The future of a decarbonised ammonia production is seen as the alignment of the intermittent production of renewable energy, energy demands and ammonia process features. The current Haber-Bosch ammonia synthesis process can indeed be altered to enable green and sustainable ammonia production primarily being driven by renewable electricity. However, this will require to enhance current commercial Haber-Bosch (H-B) process flexibility with modifications to redefine the conventional H–B process with a new optimised control.
The technical feasibility of green-ammonia (gNH3) process had been widely discussed and analysed focusing on its energy efficiency, the development of small-scale, distributed, modularised processes that can be turned into a commercially attractive solution aligned to the geographically isolated and intermittent renewable energy sources.
In this paper, we focus on dynamic behaviour of gNH3 synthesis that is seen as a key enabler for successful fast deployment of gNH3, and plays a paramount role to alter the current Haber-Bosch ammonia synthesis process. A typical conventional, “rigid”, ammonia synthesis at 60 metric tonnes per day (MTPD) is compared with a Casale’s optimised gNH3 process of the same capacity – called “flex-gNH3” – where a flexible ammonia synthesis loop operating with Clariant’s Amomax catalyst is combined with an optimised hydrogen storage to achieve lower levelized cost of green ammonia (LCOgA). The authors share the results of the dynamic modelling achieved using Casale’s gNH3 Dynamic Model – a dedicated tool that combines the features of ammonia synthesis loop with renewable electricity profile, dynamic performance of hydrogen and nitrogen generation and type and capacity of hydrogen storage. Pre-sizing of the “flex-gNH3” process is done with Casale’s gNH3 Optimiser, a tool that can serve customers with a tailored – to the customer’s renewable electricity profile – “flex-gNH3” process scheme, resulting in lowest LCOgA and highest electricity utilisation.
Four real and specific scenarios of renewable electricity production profiles of wind, solar and solar-wind mix were used to calculate the economic value of the new gNH3 process at an average electricity price of US$40/MWh.

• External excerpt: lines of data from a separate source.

-- ==== Sys2Proof/Laws/Exec.lean ====
section
/-! SUPPORT. What each meaning can do, said once: it takes a fault whose ground is true of the state, or it commits with the
state given. Every frame, invariant and whole-machine rule can start from these. -/

namespace Sys2Proof.Machine

/-- The outcome is a fault taken at `s`, on a ground that is true there. -/
def Faults (r : Result) (s : State) : Prop :=
  ∃ (c : Cause) (n : FaultInfo), r = .next (takeFault c n s) ∧ FaultGround s c n

theorem Faults.of_eq {r r' : Result} {s : State} (h : r = r') (hf : Faults r' s) : Faults r s := h ▸ hf

/-! ### The checks -/

theorem withIndex_inv (b : Byte) (s : State) (k : RegIndex → Result) :
    (∃ i : RegIndex, b = regByte i ∧ withIndex b s k = k i) ∨ Faults (withIndex b s k) s := by
  rcases withIndex_cases b s k with h | ⟨hb, h⟩
  · exact .inl h
  · exact .inr ⟨_, _, h, hb, b.isLt⟩

theorem withReg_inv (i : RegIndex) (s : State) (k : Byte → Result) :
    withReg i s k = k (s.reg i) ∨ Faults (withReg i s k) s := by
  rcases withReg_cases i s k with h | ⟨h, hw, hp⟩
  · exact .inl h
  · exact .inr ⟨_, _, h, hw, hp⟩

theorem withStackByte_inv (s : State) (k : Byte → Result) :
    (∃ v : Byte, s.loadByte (s.reg 7) = some v ∧ withStackByte s k = k v) ∨ Faults (withStackByte s k) s := by
  rcases withStackByte_cases s k with h | ⟨hn, h⟩
  · exact .inl h
  · exact .inr ⟨_, _, h, State.loadByte_eq_none.1 hn⟩

theorem withPcPlus_inv (n : Nat) (s : State) (k : Byte → Result) :
    (s.pc.toNat + n ≤ 255 ∧ withPcPlus n s k = k (BitVec.ofNat 8 (s.pc.toNat + n))) ∨ Faults (withPcPlus n s k) s := by
  rcases withPcPlus_cases n s k with h | ⟨-, h⟩
  · exact .inl h
  · exact .inr ⟨_, _, h, rfl⟩

theorem withFlagEqual_inv (s : State) (k : Bool → Result) :
    (s.flag = .equal ∧ withFlagEqual s k = k true) ∨
      ((s.flag = .greater ∨ s.flag = .less) ∧ withFlagEqual s k = k false) ∨ Faults (withFlagEqual s k) s := by
  cases h : s.flag
  · exact .inr (.inr ⟨_, _, withFlagEqual_unset h k, h⟩)
  · exact .inl ⟨rfl, withFlagEqual_equal h k⟩
  · exact .inr (.inl ⟨.inl rfl, withFlagEqual_unequal (.inl h) k⟩)
  · exact .inr (.inl ⟨.inr rfl, withFlagEqual_unequal (.inr h) k⟩)

theorem withOperand_inv (a : Byte) (s : State) (k : RegIndex → Byte → Result) :
    (∃ i : RegIndex, a = regByte i ∧ withOperand a s k = k i (s.reg i)) ∨ Faults (withOperand a s k) s := by
  rcases withIndex_inv a s fun i => withReg i s fun x => k i x with ⟨i, ha, h⟩ | h
  · rcases withReg_inv i s (k i) with h' | h'
    · exact .inl ⟨i, ha, h.trans h'⟩
    · exact .inr (h'.of_eq h)
  · exact .inr h

theorem withOperands_inv (a b : Byte) (s : State) (k : RegIndex → RegIndex → Byte → Byte → Result) :
    (∃ i j : RegIndex, a = regByte i ∧ b = regByte j ∧ withOperands a b s k = k i j (s.reg i) (s.reg j)) ∨
      Faults (withOperands a b s k) s := by
  rcases withOperands_cases a b s k with h | ⟨c, hc, h⟩ | ⟨i, h, hw, hp⟩
  · exact .inl h
  · exact .inr ⟨_, _, h, hc, c.isLt⟩
  · exact .inr ⟨_, _, h, hw, hp⟩

/-! ### The meanings -/

theorem execHalt_eq (s : State) : execHalt s = .next (s.setStatus .halted) := rfl

theorem execRet_inv (s : State) :
    (∃ v : Byte, s.loadByte (s.reg 7) = some v ∧ execRet s = .next ((s.setReg 7 s.popSp).setPc v)) ∨
      Faults (execRet s) s :=
  withStackByte_inv s fun v => .next ((s.setReg 7 s.popSp).setPc v)

theorem execPush_inv (a : Byte) (s : State) :
    (∃ i : RegIndex, a = regByte i ∧ s.pc.toNat + 2 ≤ 255 ∧ execPush a s =
      .next ((pushByte (fun s1 => s1.reg i) s).setPc (BitVec.ofNat 8 (s.pc.toNat + 2)))) ∨ Faults (execPush a s) s := by
  rcases withOperand_inv a s fun i _ => withPcPlus 2 s fun pc' => .next ((pushByte (fun s1 => s1.reg i) s).setPc pc')
    with ⟨i, ha, h⟩ | h
  · rcases withPcPlus_inv 2 s fun pc' => .next ((pushByte (fun s1 => s1.reg i) s).setPc pc') with ⟨hp, h'⟩ | h'
    · exact .inl ⟨i, ha, hp, h.trans h'⟩
    · exact .inr (h'.of_eq h)
  · exact .inr h

theorem execPop_inv (a : Byte) (s : State) :
    (∃ (i : RegIndex) (v : Byte), a = regByte i ∧ s.loadByte (s.reg 7) = some v ∧ s.pc.toNat + 2 ≤ 255 ∧ execPop a s =
      .next (((s.setReg i v).setReg 7 (s.setReg i v).popSp).setPc (BitVec.ofNat 8 (s.pc.toNat + 2)))) ∨
      Faults (execPop a s) s := by
  unfold execPop
  rcases withIndex_inv a s _ with ⟨i, ha, h⟩ | h
  · rcases withStackByte_inv s _ with ⟨v, hv, h1⟩ | h1
    · rcases withPcPlus_inv 2 s _ with ⟨hp, h2⟩ | h2
      · exact .inl ⟨i, v, ha, hv, hp, h.trans (h1.trans h2)⟩
      · exact .inr ((h2.of_eq h1).of_eq h)
    · exact .inr (h1.of_eq h)
  · exact .inr h

theorem execPrintReg_inv (a : Byte) (s : State) :
    (∃ i : RegIndex, a = regByte i ∧ s.pc.toNat + 2 ≤ 255 ∧
      execPrintReg a s = .next ((s.emit (s.reg i)).setPc (BitVec.ofNat 8 (s.pc.toNat + 2)))) ∨
      Faults (execPrintReg a s) s := by
  unfold execPrintReg
  rcases withOperand_inv a s _ with ⟨i, ha, h⟩ | h
  · rcases withPcPlus_inv 2 s _ with ⟨hp, h'⟩ | h'
    · exact .inl ⟨i, ha, hp, h.trans h'⟩
    · exact .inr (h'.of_eq h)
  · exact .inr h

theorem execCall_inv (a : Byte) (s : State) :
    (∃ i : RegIndex, a = regByte i ∧ s.pc.toNat + 2 ≤ 255 ∧ execCall a s =
      .next ((pushByte (fun _ => BitVec.ofNat 8 (s.pc.toNat + 2)) s).setPc
        ((pushByte (fun _ => BitVec.ofNat 8 (s.pc.toNat + 2)) s).reg i))) ∨ Faults (execCall a s) s := by
  unfold execCall
  rcases withOperand_inv a s _ with ⟨i, ha, h⟩ | h
  · rcases withPcPlus_inv 2 s _ with ⟨hp, h'⟩ | h'
    · exact .inl ⟨i, ha, hp, h.trans h'⟩
    · exact .inr (h'.of_eq h)
  · exact .inr h

theorem execJump_inv (a : Byte) (s : State) :
    (∃ i : RegIndex, a = regByte i ∧ execJump a s = .next (s.setPc (s.reg i))) ∨ Faults (execJump a s) s :=
  withOperand_inv a s fun _ x => .next (s.setPc x)

theorem branch_inv (taken : Bool) (x : Byte) (s : State) :
    (∃ t : Byte, branch taken x s = .next (s.setPc t)) ∨ Faults (branch taken x s) s := by
  cases taken
  · rcases withPcPlus_inv 2 s fun pc' => .next (s.setPc pc') with ⟨-, h⟩ | h
    · exact .inl ⟨_, h⟩
    · exact .inr h
  · exact .inl ⟨x, rfl⟩

theorem execJumpIfEqual_inv (a : Byte) (s : State) :
    (∃ t : Byte, execJumpIfEqual a s = .next (s.setPc t)) ∨ Faults (execJumpIfEqual a s) s := by
  unfold execJumpIfEqual
  rcases withOperand_inv a s _ with ⟨i, -, h⟩ | h
  · rcases withFlagEqual_inv s _ with ⟨-, h1⟩ | ⟨-, h1⟩ | h1
    · exact (branch_inv true (s.reg i) s).imp (fun ⟨t, h2⟩ => ⟨t, h.trans (h1.trans h2)⟩) fun h2 => (h2.of_eq h1).of_eq h
    · exact (branch_inv false (s.reg i) s).imp (fun ⟨t, h2⟩ => ⟨t, h.trans (h1.trans h2)⟩) fun h2 => (h2.of_eq h1).of_eq h
    · exact .inr (h1.of_eq h)
  · exact .inr h

theorem execJumpIfNotEqual_inv (a : Byte) (s : State) :
    (∃ t : Byte, execJumpIfNotEqual a s = .next (s.setPc t)) ∨ Faults (execJumpIfNotEqual a s) s := by
  unfold execJumpIfNotEqual
  rcases withOperand_inv a s _ with ⟨i, -, h⟩ | h
  · rcases withFlagEqual_inv s _ with ⟨-, h1⟩ | ⟨-, h1⟩ | h1
    · exact (branch_inv false (s.reg i) s).imp (fun ⟨t, h2⟩ => ⟨t, h.trans (h1.trans h2)⟩) fun h2 => (h2.of_eq h1).of_eq h
    · exact (branch_inv true (s.reg i) s).imp (fun ⟨t, h2⟩ => ⟨t, h.trans (h1.trans h2)⟩) fun h2 => (h2.of_eq h1).of_eq h
    · exact .inr (h1.of_eq h)
  · exact .inr h

theorem execNot_inv (a : Byte) (s : State) :
    (∃ i : RegIndex, a = regByte i ∧ s.pc.toNat + 2 ≤ 255 ∧
      execNot a s = .next ((s.setReg i (aluNot (s.reg i))).setPc (BitVec.ofNat 8 (s.pc.toNat + 2)))) ∨
      Faults (execNot a s) s := by
  unfold execNot
  rcases withOperand_inv a s _ with ⟨i, ha, h⟩ | h
  · rcases withPcPlus_inv 2 s _ with ⟨hp, h'⟩ | h'
    · exact .inl ⟨i, ha, hp, h.trans h'⟩
    · exact .inr (h'.of_eq h)
  · exact .inr h

theorem execLoadImmediate_inv (a imm : Byte) (s : State) :
    (∃ i : RegIndex, a = regByte i ∧ s.pc.toNat + 3 ≤ 255 ∧
      execLoadImmediate a imm s = .next ((s.setReg i imm).setPc (BitVec.ofNat 8 (s.pc.toNat + 3)))) ∨
      Faults (execLoadImmediate a imm s) s := by
  unfold execLoadImmediate
  rcases withIndex_inv a s _ with ⟨i, ha, h⟩ | h
  · rcases withPcPlus_inv 3 s _ with ⟨hp, h'⟩ | h'
    · exact .inl ⟨i, ha, hp, h.trans h'⟩
    · exact .inr (h'.of_eq h)
  · exact .inr h

theorem execCompare_inv (a b : Byte) (s : State) :
    (∃ i j : RegIndex, a = regByte i ∧ b = regByte j ∧ s.pc.toNat + 3 ≤ 255 ∧ execCompare a b s =
      .next ((s.setFlag (compareFlag (s.reg i) (s.reg j))).setPc (BitVec.ofNat 8 (s.pc.toNat + 3)))) ∨
      Faults (execCompare a b s) s := by
  unfold execCompare
  rcases withOperands_inv a b s _ with ⟨i, j, ha, hb, h⟩ | h
  · rcases withPcPlus_inv 3 s _ with ⟨hp, h'⟩ | h'
    · exact .inl ⟨i, j, ha, hb, hp, h.trans h'⟩
    · exact .inr (h'.of_eq h)
  · exact .inr h

/-- The nine two-register ALU instructions. -/
theorem aluTwo_inv (op : AluOp) (a b : Byte) (s : State) :
    (∃ (i j : RegIndex) (v : Byte), a = regByte i ∧ b = regByte j ∧ alu op (s.reg i) (s.reg j) = some v ∧
      s.pc.toNat + 3 ≤ 255 ∧ aluTwo op a b s = .next ((s.setReg i v).setPc (BitVec.ofNat 8 (s.pc.toNat + 3)))) ∨
      Faults (aluTwo op a b s) s := by
  unfold aluTwo
  rcases withOperands_inv a b s fun i j x y =>
      match alu op x y with
      | none => raise .divZero (.number j.val) s
      | some v => withPcPlus 3 s fun pc' => .next ((s.setReg i v).setPc pc')
    with ⟨i, j, ha, hb, h⟩ | h
  · cases hv : alu op (s.reg i) (s.reg j) with
    | none =>
      rw [hv] at h
      exact .inr ⟨_, _, h, j.isLt, (alu_eq_none.1 hv).2⟩
    | some v =>
      rw [hv] at h
      rcases withPcPlus_inv 3 s fun pc' => .next ((s.setReg i v).setPc pc') with ⟨hp, h'⟩ | h'
      · exact .inl ⟨i, j, v, ha, hb, hv, hp, h.trans h'⟩
      · exact .inr (h'.of_eq h)
  · exact .inr h

end Sys2Proof.Machine
end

The dynamic analysis employs a peak backup power of 500 kW for the maximum backup time of 10 hr and a fruition factor of the power profile. We demonstrate that the “flex-gNH3” process enables process load ramps at ±100%/h that is combined and illustrated in the dynamic profiles of the hydrogen storage, the loop load and the power utilisation. When realised, the gNH3 allows achieving the LCOgA reduction by 35% (on average) at the minimum and maximum load at 10 and 110% accordingly. Moreover, the flex-gNH3 process incorporate a patented plantwide control philosophy that combines the process profitability and the plant safety suited for a variety of plant scales of production, location, nature and price of renewable electricity production profiles.
Authors present the arguments that such novel flex-gNH3 process will open the door to flexible and innovative deployment of Low-Carbon Ammonia Production worldwide.